Racing drivers also recalled prior concussion and concussion-like events (i.e., “bell-ringer”) during their lifetime and during their driving history (e.g., race, practice, or qualifying). Previous investigations used recollection of previous bell-ringer events to describe a potential concussion (21). Finally, drivers were asked if compete if they thought they were experiencing signs and symptoms of a concussion.

Statistical Analysis

This is a descriptive report of a cohort of racing drivers. Statistics include frequencies and percentages, and medians and SD described demographics, general knowledge scores, attitude scores, and reporting behaviors. Reasons for disclosure and nondisclosure were described for participants with a history of at least one possible driving-related concussion or bell-ringer event. Descriptive statistics were performed using Stata (version 16; StataCorp, College Station, TX).

RESULTS

A total of 59 PWC series racing drivers (male: n = 57/59, 96.6%) completed the survey. Racing drivers indicated they understood the dangers of concussions, as scores ranged from 3 to 5 (4.64 ± 0.6) out of 5. Similarly, racing drivers suggested they knew signs and symptoms of a concussion, as scores ranged from 2 to 5 (3.86 ± 1.0) out of 5. Table 1 displays complete demographic information.

Concussion Knowledge and Attitudes of Racing Drivers

Total knowledge scores averaged 34.65 ± 4.7 (range: 20–40), and total sign and symptom recognition scores ranged from 11 to 26 (21.59 ± 4.1); higher scores indicated greater knowledge. The most commonly recognized signs and symptoms included confusion (94.4%), headache (92.6%), and loss of consciousness (90.7%); the least recognized was sleep problems (48.2%). Symptom recognition is presented in Fig. 1. A majority (87.5%) correctly identified that individuals should not return to play with a suspected concussion; however, 66.7% incorrectly identified paralysis as a complication of returning to play too soon.
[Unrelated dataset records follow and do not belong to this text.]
-- ==== Sys2Proof/Syntax.lean ====
section
/-! DEFINITION. The commands: one constructor per row of spec/opcode_table.json, in the table's order, with the values
the outside world supplies (a frame's words, a measured voltage, the outcome of a signature check). -/

namespace Sys2Proof

/-- The four functions: F0 the owner, F1 to F3 the tenants (R223). -/
inductive Fn where
  | f0 | f1 | f2 | f3
  deriving DecidableEq, Repr

/-- The number of a function. -/
def Fn.toNat : Fn → Nat
  | .f0 => 0
  | .f1 => 1
  | .f2 => 2
  | .f3 => 3

/-- The function of a number 0 to 3. -/
def Fn.ofIndex : Nat → Fn
  | 0 => .f0
  | 1 => .f1
  | 2 => .f2
  | _ => .f3

/-- Where an SPI frame stands after the bits given (spec 08). -/
inductive SpiEnd where
  /-- `CS_N` has risen. -/
  | rise
  /-- `CS_N` is still low: the idle timeout, a fall of `VDDIO` or a reset ends the frame (R29, R185, R187). -/
  | held
  deriving DecidableEq, Repr

/-- Where a two-wire target frame stands after the bytes given (Table 9.7). -/
inductive TwEnd where
  /-- STOP after whole bytes. -/
  | stop
  /-- Repeated START after whole bytes: the next two-wire command goes on with the frame. -/
  | again
  /-- START or STOP inside a byte. -/
  | inside
  /-- Still on the bus, `SCL` stretched: the stretch timeout, `TWRST_N`, or a fall of `VDDIO` ends the frame. -/
  | held
  deriving DecidableEq, Repr

/-- How an attention attempt stands on the bus (R205, R209). -/
inductive AttnEnd where
  /-- Still on the bus. -/
  | onBus
  /-- Every byte acknowledged. -/
  | sent
  /-- The address byte is not acknowledged. -/
  | nackAddr
  /-- A data byte is not acknowledged. -/
  | nackData
  /-- `SCL` held low for longer than `STRETCH_MS`. -/
  | stretch
  deriving DecidableEq, Repr

/-- A serial port: AP0, AP1, and the biphase output and input that follow the same rules (R407, R428, R436). -/
inductive AudioPort where
  | ap0 | ap1 | bph
  deriving DecidableEq, Repr

/-- The preamble of a biphase subframe: B starts a block, M a frame, W the second subframe (R423). -/
inductive Preamble where
  | b | m | w
  deriving DecidableEq, Repr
Table 2 presents individual knowledge items. Total attitude score averaged 45.11 ± 3.5 (range: 33–49); higher scores indicated attitudes that are more favorable. Table 3 presents individual attitude items.

F1
Figure 1:
Concussion signs and symptoms recognition of sport car racing drivers.
TABLE 2 - Concussion Knowledge of Sport Car Racing Drivers.
Concussion Knowledge Item Correct Response
n % a
General knowledge
 A concussion only occurs if you lose  consciousness “black out.” (false)  (n = 56) 52 92.9
 If you are experiencing any sign or symptom of a concussion following a blow to the head or sudden movement of the body, you should not return to play. (true) (n = 56) 49 87.5
 A concussion is an injury to the _______. (brain) (n = 55) 51 92.7
Multiple concussions: Of the following, what are the complications of having multiple concussions? b (n = 52)
 No complications exist (false) 51 98.1
 Increased risk of further injury (true) 42 80.8
 Brain damage (true) 49 94.2
 Joint problems (false) 48 92.3
 Memory problems (true) 47 90.4
 I don’t know (false/not checked) (n = 55) 48 87.3
Returning to play too soon: Of the following, what are possible complications of returning to sporting activity while still experiencing possible concussion symptoms? b (n = 51)
 No complications exist (false) 51 100.0
 Increased risk of further injury (true) 47 92.2
 Paralysis (false) 34 66.7
 Brain damage (true) 47 92.2
 Joint problems (false) 47 92.2
 I don’t know (false/not checked) 47 92.2
 Total knowledge score (mean ± SD) 34.65 ± 4.7
aPercentage of correct responses representing the proportion of the sample responding to each item.
bCheck all that apply.

TABLE 3 - Sport Car Racing Drivers (n = 57): Concussion Attitude Items and Descriptives.
Attitude Item (Rated on a Scale of 1 “Not Important”–7 “Very Important”) Mean SD
How serious you think it is when you experience a headache and dizziness following a blow to the head or body 5.97 1.2
How important you think it is not to participate in physical activity (race or practice) when experiencing signs and symptoms of concussion 6.21 1.2
How important you think it is to be informed about how concussions happen 6.63 0.7
How important you think it is to be informed about how concussions can be prevented 6.63 0.8
How important you think it is to be informed about what to do if you have a concussion 6.84 0.5
How important you think it is to report possible concussion to a medical professional (doctor, athletic trainer, etc) or a team member/owner 6.84 0.6
Your level of agreement with the following statement: In general, athletes are undereducated (don’t know enough) about concussion 5.98 1.2
Total attitude score 45.11 3.5

Concussion Nondisclosure and Reasons for Reporting

Fifty-seven PWC drivers completed questions regarding concussion or bell-ringer event reporting behaviors; 29 drivers (50.9%) reported at least one possible driving-related concussion or bell-ringer event. Seven recalled concussions occurred during a race, and three occurred during a practice or qualifying. Drivers recalled 26 bell-ringer events in a race and 14 bell-ringer events in practice or qualifying. Of the 29 drivers with a previous concussion, 16 (55.2%) indicated they disclosed this information to a medical professional or teammate. Table 4 presents common reasons for disclosure and nondisclosure. Of the 29 drivers who reported at least one driving-related concussion or bell-ringer event, 3 (10.3%) reported to continue to drive during a race, and 1 (3.4%) reported they continued to drive in practice or qualifying with signs and symptoms. In the total sample (n = 59), 10 (17.0%) indicated that they knew a teammate who had a concussion that remained undisclosed.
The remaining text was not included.